Post by PeteMartell »

Hi,

I recently tried to tidy up my backup structure which has been handed to me by my predecessor, changed a couple of things, rolled with it for a while. Basically we had one backup job for one virtual machine each.

While I was at it, I tried having all VMs backed up by a single job to streamline the process, make things simpler and maybe profit off of some task balancing.
Now while that was alright for the time being, I recently had to work on some applications on VMs which I wanted to backup an increment of beforehand. But since all of my VMs included in the job now have to be backed up I had to wait an hour and a half instead of a few minutes.
Also I implemented d2d2t and while at the time being it’s not a concern, in the future I might not want to archive my printer server or WSUS to tape anymore. But with just a single job for all VMs, I can’t choose (or did I miss it?).

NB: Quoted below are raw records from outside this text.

-- ==== Sys2Proof/Laws/Maps.lean ====
section
/-! SUPPORT. Sparse maps and byte memories: what a read after a write gives, and the canonical form of memories. -/

namespace Sys2Proof.Machine

/-! ## Sparse maps -/

@[simp] theorem fget_fset_self {V : Type} (m : FMap V) (n : Nat) (v : V) : fget (fset m n v) n = some v := by
  induction m with
  | nil => simp [fset, fget]
  | cons e r ih =>
    obtain ⟨k, w⟩ := e
    simp only [fset]
    split
    · simp [fget]
    · split
      · simp [fget]
      · rename_i h1 h2
        simp [fget, h1, h2, ih]

theorem fget_fset_ne {V : Type} (m : FMap V) {n k : Nat} (v : V) (h : k ≠ n) : fget (fset m n v) k = fget m k := by
  induction m with
  | nil => simp [fset, fget, h]
  | cons e r ih =>
    obtain ⟨j, w⟩ := e
    simp only [fset]
    split
    · rename_i h1; subst h1; simp [fget, h]
    · split
      · rename_i h1 h2
        simp only [fget, h, if_false]
        split
        · have a : k ≠ j := by omega
          have b : k < j := by omega
          simp [a, b]
        · rfl
      · simp only [fget, ih]

theorem fget_fset {V : Type} (m : FMap V) (n k : Nat) (v : V) :
    fget (fset m n v) k = if k = n then some v else fget m k := by
  split
  · rename_i h; subst h; simp
  · rename_i h; exact fget_fset_ne m v h

@[simp] theorem fgetD_fset_self {V : Type} (m : FMap V) (n : Nat) (v d : V) : fgetD (fset m n v) n d = v := by simp [fgetD]

theorem fgetD_fset_ne {V : Type} (m : FMap V) {n k : Nat} (v d : V) (h : k ≠ n) :
    fgetD (fset m n v) k d = fgetD m k d := by simp [fgetD, fget_fset_ne m v h]

theorem fgetD_fset {V : Type} (m : FMap V) (n k : Nat) (v d : V) :
    fgetD (fset m n v) k d = if k = n then v else fgetD m k d := by
  unfold fgetD
  rw [fget_fset]
  split <;> rfl

theorem fgetD_of_fget {V : Type} {m : FMap V} {n : Nat} {v : V} (d : V) (h : fget m n = some v) : fgetD m n d = v := by
  simp [fgetD, h]

/-! ## Ascending lists of numbers -/

@[simp] theorem mem_insAsc (l : List Nat) (n k : Nat) : k ∈ insAsc l n ↔ k = n ∨ k ∈ l := by
  induction l with
  | nil => simp [insAsc]
  | cons a r ih =>
    simp only [insAsc]
    split
    · rename_i h; subst h; simp
    · split
      · simp
      · simp [ih, or_left_comm]

@[simp] theorem mem_addNew (l : List Nat) (n k : Nat) : k ∈ addNew l n ↔ k = n ∨ k ∈ l := by
  unfold addNew
  split
  · rename_i h
    have : n ∈ l := by simpa using h
    constructor
    · exact Or.inr
    · rintro (rfl | h) <;> assumption
  · simp [or_comm]

/-! ## Byte memories -/

theorem wfFrom_mono {m : Mem} {lo lo' : Nat} (h : Memory.wfFrom lo m = true) (hl : lo' ≤ lo) : Memory.wfFrom lo' m = true := by
  cases m with
  | nil => rfl
  | cons e r =>
    obtain ⟨k, c⟩ := e
    simp only [Memory.wfFrom, Bool.and_eq_true, decide_eq_true_eq] at h ⊢
    exact ⟨⟨by omega, h.1.2⟩, h.2⟩

/-- Below the first listed address every byte is 0. -/
theorem mget_below {m : Mem} {lo a : Nat} (h : Memory.wfFrom lo m = true) (ha : a < lo) : mget m a = 0#8 := by
  cases m with
  | nil => rfl
  | cons e r =>
    obtain ⟨k, c⟩ := e
    simp only [Memory.wfFrom, Bool.and_eq_true, decide_eq_true_eq] at h
    have h1 : a ≠ k := by omega
    have h2 : a < k := by omega
    simp [mget, h1, h2]

theorem wfFrom_mset {m : Mem} {lo a : Nat} (b : Byte) (h : Memory.wfFrom lo m = true) (ha : lo ≤ a) :
    Memory.wfFrom lo (mset m a b) = true := by
  induction m generalizing lo with
  | nil =>
    simp only [mset]
    split
    · rfl
    · rename_i hb; simp [Memory.wfFrom, ha, hb]
  | cons e r ih =>
    obtain ⟨k, c⟩ := e
    simp only [Memory.wfFrom, Bool.and_eq_true, decide_eq_true_eq] at h
    simp only [mset]
    split
    · rename_i hk
      subst hk
      split
      · exact wfFrom_mono h.2 (by omega)
      · rename_i hb; simp [Memory.wfFrom, ha, hb, h.2]
    · split
      · split
        · simp [Memory.wfFrom, h.1.1, h.1.2, h.2]
        · rename_i h1 h2 hb
          simp only [Memory.wfFrom, Bool.and_eq_true, decide_eq_true_eq]
          exact ⟨⟨ha, hb⟩, ⟨by omega, h.1.2⟩, h.2⟩
      · rename_i h1 h2
        simp only [Memory.wfFrom, Bool.and_eq_true, decide_eq_true_eq]
        exact ⟨h.1, ih h.2 (by omega)⟩

theorem mget_mset_from {m : Mem} {lo : Nat} (a x : Nat) (b : Byte) (h : Memory.wfFrom lo m = true) :
    mget (mset m a b) x = if x = a then b else mget m x := by
  induction m generalizing lo with
  | nil =>
    simp only [mset]
    by_cases hb : b = 0#8 <;> by_cases hx : x = a <;> simp [hb, hx, mget]
  | cons e r ih =>
    obtain ⟨k, c⟩ := e
    simp only [Memory.wfFrom, Bool.and_eq_true, decide_eq_true_eq] at h
    simp only [mset]
    split
    · rename_i hk
      subst hk
      by_cases hx : x = a
      · subst hx
        by_cases hb : b = 0#8
        · simp [hb, mget_below h.2 (Nat.lt_succ_self x)]
        · simp [hb, mget]
      · by_cases hb : b = 0#8
        · simp only [hb, if_true, hx, if_false, mget]
          split
          · rename_i hlt; exact mget_below h.2 (by omega)
          · rfl
        · simp [hb, mget, hx]
    · rename_i hk
      split
      · rename_i hlt
        by_cases hb : b = 0#8
        · by_cases hx : x = a
          · subst hx; simp [hb, mget, hk, hlt]
          · simp [hb, hx]
        · by_cases hx : x = a
          · simp [hb, hx, mget]
          · simp only [hb, if_false, mget, hx]
            by_cases h3 : x < a
            · have h4 : x ≠ k := by omega
              have h5 : x < k := by omega
              simp [h3, h4, h5]
            · simp [h3]
      · rename_i hlt
        by_cases hx : x = a
        · subst hx; simp [mget, hk, hlt, ih h.2]
        · simp only [mget, ih h.2, hx, if_false]

/-- A byte read after a byte written: the byte written where the addresses agree, else what stood there. -/
theorem mget_mset {m : Mem} (a x : Nat) (b : Byte) (h : Memory.wf m = true) :
    mget (mset m a b) x = if x = a then b else mget m x := mget_mset_from a x b h

@[simp] theorem wf_nil : Memory.wf [] = true := rfl

theorem wf_mset {m : Mem} (a : Nat) (b : Byte) (h : Memory.wf m = true) : Memory.wf (mset m a b) = true :=
  wfFrom_mset b h (Nat.zero_le a)

theorem wf_mwrite {m : Mem} (a : Nat) (bs : List Byte) (h : Memory.wf m = true) : Memory.wf (mwrite m a bs) = true := by
  induction bs generalizing m a with
  | nil => exact h
  | cons b bs ih => exact ih (a + 1) (wf_mset a b h)

theorem wf_mmerge {m : Mem} (cells : List Host.Cell) (h : Memory.wf m = true) : Memory.wf (mmerge m cells) = true := by
  unfold mmerge
  induction cells generalizing m with
  | nil => exact h
  | cons c cs ih => exact ih (wf_mset c.1 c.2 h)

theorem wfFrom_filter {m : Mem} {lo : Nat} (p : Host.Cell → Bool) (h : Memory.wfFrom lo m = true) :
    Memory.wfFrom lo (m.filter p) = true := by
  induction m generalizing lo with
  | nil => rfl
  | cons e r ih =>
    obtain ⟨k, c⟩ := e
    simp only [Memory.wfFrom, Bool.and_eq_true, decide_eq_true_eq] at h
    simp only [List.filter]
    split
    · simp only [Memory.wfFrom, Bool.and_eq_true, decide_eq_true_eq]
      exact ⟨h.1, ih h.2⟩
    · exact ih (wfFrom_mono h.2 (by omega))

theorem wf_filter {m : Mem} (p : Host.Cell → Bool) (h : Memory.wf m = true) : Memory.wf (m.filter p) = true :=
  wfFrom_filter p h

theorem wf_mzero {m : Mem} (a n : Nat) (h : Memory.wf m = true) : Memory.wf (mzero m a n) = true := wf_filter _ h

/-- A byte outside the bytes stored reads as before. -/
theorem mget_mwrite_out {m : Mem} (a x : Nat) (bs : List Byte) (h : Memory.wf m = true) (hx : x < a ∨ a + bs.length ≤ x) :
    mget (mwrite m a bs) x = mget m x := by
  induction bs generalizing m a with
  | nil => rfl
  | cons b bs ih =>
    simp only [List.length_cons] at hx
    rw [mwrite, ih (a + 1) (wf_mset a b h) (by omega), mget_mset a x b h]
    have : x ≠ a := by omega
    simp [this]

/-- A byte stored reads back. -/
theorem mget_mwrite_in {m : Mem} (a i : Nat) (bs : List Byte) (h : Memory.wf m = true) (hi : i < bs.length) :
    mget (mwrite m a bs) (a + i) = bs[i] := by
  induction bs generalizing m a i with
  | nil => simp at hi
  | cons b bs ih =>
    cases i with
    | zero =>
      rw [mwrite, mget_mwrite_out (a + 1) _ bs (wf_mset a b h) (Or.inl (by omega)), mget_mset a _ b h]
      simp
    | succ i =>
      have := ih (a + 1) i (wf_mset a b h) (by simpa using hi)
      rw [mwrite]
      simpa [Nat.add_assoc, Nat.add_comm 1 i] using this

theorem mget_filter_from {m : Mem} {lo : Nat} (p : Nat → Bool) (x : Nat) (h : Memory.wfFrom lo m = true) :
    mget (m.filter fun e => p e.1) x = if p x then mget m x else 0#8 := by
  induction m generalizing lo with
  | nil => simp [mget]
  | cons e r ih =>
    obtain ⟨k, c⟩ := e
    simp only [Memory.wfFrom, Bool.and_eq_true, decide_eq_true_eq] at h
    simp only [List.filter]
    by_cases hp : p k
    · simp only [hp]
      by_cases hx : x = k
      · subst hx; simp [mget, hp]
      · simp only [mget, hx, if_false, ih h.2]
        split
        · simp
        · rfl
    · simp only [hp]
      by_cases hx : x = k
      · subst hx
        rw [ih h.2]; simp [hp]
      · simp only [ih h.2, mget, hx, if_false]
        by_cases hlt : x < k
        · simp [hlt, mget_below h.2 (show x < k + 1 by omega)]
        · simp [hlt]

/-- What a zeroed range reads as. -/
theorem mget_mzero {m : Mem} (a n x : Nat) (h : Memory.wf m = true) :
    mget (mzero m a n) x = if a ≤ x ∧ x < a + n then 0#8 else mget m x := by
  unfold mzero
  rw [mget_filter_from (fun k => decide (k < a) || decide (a + n ≤ k)) x h]
  by_cases h1 : x < a
  · have : ¬(a ≤ x ∧ x < a + n) := by omega
    simp [h1, this]
  · by_cases h2 : a + n ≤ x
    · have : ¬(a ≤ x ∧ x < a + n) := by omega
      simp [h2, this]
    · have : a ≤ x ∧ x < a + n := by omega
      simp [h1, h2, this]

end Sys2Proof.Machine
end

So now I’m sitting here thinking about it again. Should I do two jobs, one for critical VMs that definitely go on tape and have to be archived as long as the storage space allows and one for less critical machines that two weeks’ worth of backup are plenty and tape is not necessary, leaving me with ever so inflexible increments, backup files and restore points – or should I go all the way and make an individual job for every VM again to achieve maximum flexibility? I honestly don’t see much cons to that, except for worse overview and more room for human error. But seeing as I can manage storage space, restore point keeping, d2d2t better and safe time on irregular but critical maintenance, I would like to do it this way again. But with like 28 jobs, do I let all the backup jobs run simultaneously and does Veeam still balance the workload in a good way or is a scheduled, consecutive structure better? The limit of concurrent tasks probably still applies?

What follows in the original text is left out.